Saved entries

-- ==== Sys2Proof/Laws/State.lean ====
section
/-! SUPPORT. One lemma per field and update of State, each true by rfl, so that no later proof unfolds a record
update; then the register reads. -/

namespace Sys2Proof.Machine.State

variable (s : State)

/-! #### setPc -/

@[simp] theorem setPc_v (w : Word) : (s.setPc w).v = s.v := rfl
@[simp] theorem setPc_pc (w : Word) : (s.setPc w).pc = w := rfl
@[simp] theorem setPc_i (w : Word) : (s.setPc w).i = s.i := rfl
@[simp] theorem setPc_stack (w : Word) : (s.setPc w).stack = s.stack := rfl
@[simp] theorem setPc_sp (w : Word) : (s.setPc w).sp = s.sp := rfl
@[simp] theorem setPc_dt (w : Word) : (s.setPc w).dt = s.dt := rfl
@[simp] theorem setPc_st (w : Word) : (s.setPc w).st = s.st := rfl
@[simp] theorem setPc_key (w : Word) : (s.setPc w).key = s.key := rfl
@[simp] theorem setPc_disp (w : Word) : (s.setPc w).disp = s.disp := rfl
@[simp] theorem setPc_mem (w : Word) : (s.setPc w).mem = s.mem := rfl
@[simp] theorem setPc_phase (w : Word) : (s.setPc w).phase = s.phase := rfl
@[simp] theorem setPc_fault (w : Word) : (s.setPc w).fault = s.fault := rfl
@[simp] theorem setPc_font (w : Word) : (s.setPc w).font = s.font := rfl
@[simp] theorem setPc_port (w : Word) : (s.setPc w).port = s.port := rfl
@[simp] theorem setPc_readV (w : Word) (y : Reg) : (s.setPc w).readV y = s.readV y := rfl

/-! #### setI -/

@[simp] theorem setI_v (w : Word) : (s.setI w).v = s.v := rfl
@[simp] theorem setI_pc (w : Word) : (s.setI w).pc = s.pc := rfl
@[simp] theorem setI_i (w : Word) : (s.setI w).i = w := rfl
@[simp] theorem setI_stack (w : Word) : (s.setI w).stack = s.stack := rfl
@[simp] theorem setI_sp (w : Word) : (s.setI w).sp = s.sp := rfl
@[simp] theorem setI_dt (w : Word) : (s.setI w).dt = s.dt := rfl
@[simp] theorem setI_st (w : Word) : (s.setI w).st = s.st := rfl
@[simp] theorem setI_key (w : Word) : (s.setI w).key = s.key := rfl
@[simp] theorem setI_disp (w : Word) : (s.setI w).disp = s.disp := rfl
@[simp] theorem setI_mem (w : Word) : (s.setI w).mem = s.mem := rfl
@[simp] theorem setI_phase (w : Word) : (s.setI w).phase = s.phase := rfl
@[simp] theorem setI_fault (w : Word) : (s.setI w).fault = s.fault := rfl
@[simp] theorem setI_font (w : Word) : (s.setI w).font = s.font := rfl
@[simp] theorem setI_port (w : Word) : (s.setI w).port = s.port := rfl
@[simp] theorem setI_readV (w : Word) (y : Reg) : (s.setI w).readV y = s.readV y := rfl

/-! #### setDt -/

@[simp] theorem setDt_v (b : Byte) : (s.setDt b).v = s.v := rfl
@[simp] theorem setDt_pc (b : Byte) : (s.setDt b).pc = s.pc := rfl
@[simp] theorem setDt_i (b : Byte) : (s.setDt b).i = s.i := rfl
@[simp] theorem setDt_stack (b : Byte) : (s.setDt b).stack = s.stack := rfl
@[simp] theorem setDt_sp (b : Byte) : (s.setDt b).sp = s.sp := rfl
@[simp] theorem setDt_dt (b : Byte) : (s.setDt b).dt = b := rfl
@[simp] theorem setDt_st (b : Byte) : (s.setDt b).st = s.st := rfl
@[simp] theorem setDt_key (b : Byte) : (s.setDt b).key = s.key := rfl
@[simp] theorem setDt_disp (b : Byte) : (s.setDt b).disp = s.disp := rfl
@[simp] theorem setDt_mem (b : Byte) : (s.setDt b).mem = s.mem := rfl
@[simp] theorem setDt_phase (b : Byte) : (s.setDt b).phase = s.phase := rfl
@[simp] theorem setDt_fault (b : Byte) : (s.setDt b).fault = s.fault := rfl
@[simp] theorem setDt_font (b : Byte) : (s.setDt b).font = s.font := rfl
@[simp] theorem setDt_port (b : Byte) : (s.setDt b).port = s.port := rfl
@[simp] theorem setDt_readV (b : Byte) (y : Reg) : (s.setDt b).readV y = s.readV y := rfl

/-! #### setSt -/

@[simp] theorem setSt_v (b : Byte) : (s.setSt b).v = s.v := rfl
@[simp] theorem setSt_pc (b : Byte) : (s.setSt b).pc = s.pc := rfl
@[simp] theorem setSt_i (b : Byte) : (s.setSt b).i = s.i := rfl
@[simp] theorem setSt_stack (b : Byte) : (s.setSt b).stack = s.stack := rfl
@[simp] theorem setSt_sp (b : Byte) : (s.setSt b).sp = s.sp := rfl
@[simp] theorem setSt_dt (b : Byte) : (s.setSt b).dt = s.dt := rfl
@[simp] theorem setSt_st (b : Byte) : (s.setSt b).st = b := rfl
@[simp] theorem setSt_key (b : Byte) : (s.setSt b).key = s.key := rfl
@[simp] theorem setSt_disp (b : Byte) : (s.setSt b).disp = s.disp := rfl
@[simp] theorem setSt_mem (b : Byte) : (s.setSt b).mem = s.mem := rfl
@[simp] theorem setSt_phase (b : Byte) : (s.setSt b).phase = s.phase := rfl
@[simp] theorem setSt_fault (b : Byte) : (s.setSt b).fault = s.fault := rfl
@[simp] theorem setSt_font (b : Byte) : (s.setSt b).font = s.font := rfl
@[simp] theorem setSt_port (b : Byte) : (s.setSt b).port = s.port := rfl
@[simp] theorem setSt_readV (b : Byte) (y : Reg) : (s.setSt b).readV y = s.readV y := rfl

/-! #### setDisp -/

@[simp] theorem setDisp_v (d : Display) : (s.setDisp d).v = s.v := rfl
@[simp] theorem setDisp_pc (d : Display) : (s.setDisp d).pc = s.pc := rfl
@[simp] theorem setDisp_i (d : Display) : (s.setDisp d).i = s.i := rfl
@[simp] theorem setDisp_stack (d : Display) : (s.setDisp d).stack = s.stack := rfl
@[simp] theorem setDisp_sp (d : Display) : (s.setDisp d).sp = s.sp := rfl
@[simp] theorem setDisp_dt (d : Display) : (s.setDisp d).dt = s.dt := rfl
@[simp] theorem setDisp_st (d : Display) : (s.setDisp d).st = s.st := rfl
@[simp] theorem setDisp_key (d : Display) : (s.setDisp d).key = s.key := rfl
@[simp] theorem setDisp_disp (d : Display) : (s.setDisp d).disp = d := rfl
@[simp] theorem setDisp_mem (d : Display) : (s.setDisp d).mem = s.mem := rfl
@[simp] theorem setDisp_phase (d : Display) : (s.setDisp d).phase = s.phase := rfl
@[simp] theorem setDisp_fault (d : Display) : (s.setDisp d).fault = s.fault := rfl
@[simp] theorem setDisp_font (d : Display) : (s.setDisp d).font = s.font := rfl
@[simp] theorem setDisp_port (d : Display) : (s.setDisp d).port = s.port := rfl
@[simp] theorem setDisp_readV (d : Display) (y : Reg) : (s.setDisp d).readV y = s.readV y := rfl

/-! #### setMem -/

@[simp] theorem setMem_v (m : Memory) : (s.setMem m).v = s.v := rfl
@[simp] theorem setMem_pc (m : Memory) : (s.setMem m).pc = s.pc := rfl
@[simp] theorem setMem_i (m : Memory) : (s.setMem m).i = s.i := rfl
@[simp] theorem setMem_stack (m : Memory) : (s.setMem m).stack = s.stack := rfl
@[simp] theorem setMem_sp (m : Memory) : (s.setMem m).sp = s.sp := rfl
@[simp] theorem setMem_dt (m : Memory) : (s.setMem m).dt = s.dt := rfl
@[simp] theorem setMem_st (m : Memory) : (s.setMem m).st = s.st := rfl
@[simp] theorem setMem_key (m : Memory) : (s.setMem m).key = s.key := rfl
@[simp] theorem setMem_disp (m : Memory) : (s.setMem m).disp = s.disp := rfl
@[simp] theorem setMem_mem (m : Memory) : (s.setMem m).mem = m := rfl
@[simp] theorem setMem_phase (m : Memory) : (s.setMem m).phase = s.phase := rfl
@[simp] theorem setMem_fault (m : Memory) : (s.setMem m).fault = s.fault := rfl
@[simp] theorem setMem_font (m : Memory) : (s.setMem m).font = s.font := rfl
@[simp] theorem setMem_port (m : Memory) : (s.setMem m).port = s.port := rfl
@[simp] theorem setMem_readV (m : Memory) (y : Reg) : (s.setMem m).readV y = s.readV y := rfl

/-! #### setPhase -/

@[simp] theorem setPhase_v (p : Phase) : (s.setPhase p).v = s.v := rfl
@[simp] theorem setPhase_pc (p : Phase) : (s.setPhase p).pc = s.pc := rfl
@[simp] theorem setPhase_i (p : Phase) : (s.setPhase p).i = s.i := rfl
@[simp] theorem setPhase_stack (p : Phase) : (s.setPhase p).stack = s.stack := rfl
@[simp] theorem setPhase_sp (p : Phase) : (s.setPhase p).sp = s.sp := rfl
@[simp] theorem setPhase_dt (p : Phase) : (s.setPhase p).dt = s.dt := rfl
@[simp] theorem setPhase_st (p : Phase) : (s.setPhase p).st = s.st := rfl
@[simp] theorem setPhase_key (p : Phase) : (s.setPhase p).key = s.key := rfl
@[simp] theorem setPhase_disp (p : Phase) : (s.setPhase p).disp = s.disp := rfl
@[simp] theorem setPhase_mem (p : Phase) : (s.setPhase p).mem = s.mem := rfl
@[simp] theorem setPhase_phase (p : Phase) : (s.setPhase p).phase = p := rfl
@[simp] theorem setPhase_fault (p : Phase) : (s.setPhase p).fault = s.fault := rfl
@[simp] theorem setPhase_font (p : Phase) : (s.setPhase p).font = s.font := rfl
@[simp] theorem setPhase_port (p : Phase) : (s.setPhase p).port = s.port := rfl
@[simp] theorem setPhase_readV (p : Phase) (y : Reg) : (s.setPhase p).readV y = s.readV y := rfl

**EXERCISE REQUIREMENTS**
Above are the entries. Output exactly the lines beginning with the line that has "d).v = s.v := rfl" and ending with the line that has "d).i = s.i := rfl".

**ANSWER TO THE PROBLEM**
@[simp] theorem setDisp_v (d : Display) : (s.setDisp d).v = s.v := rfl
@[simp] theorem setDisp_pc (d : Display) : (s.setDisp d).pc = s.pc := rfl
@[simp] theorem setDisp_i (d : Display) : (s.setDisp d).i = s.i := rfl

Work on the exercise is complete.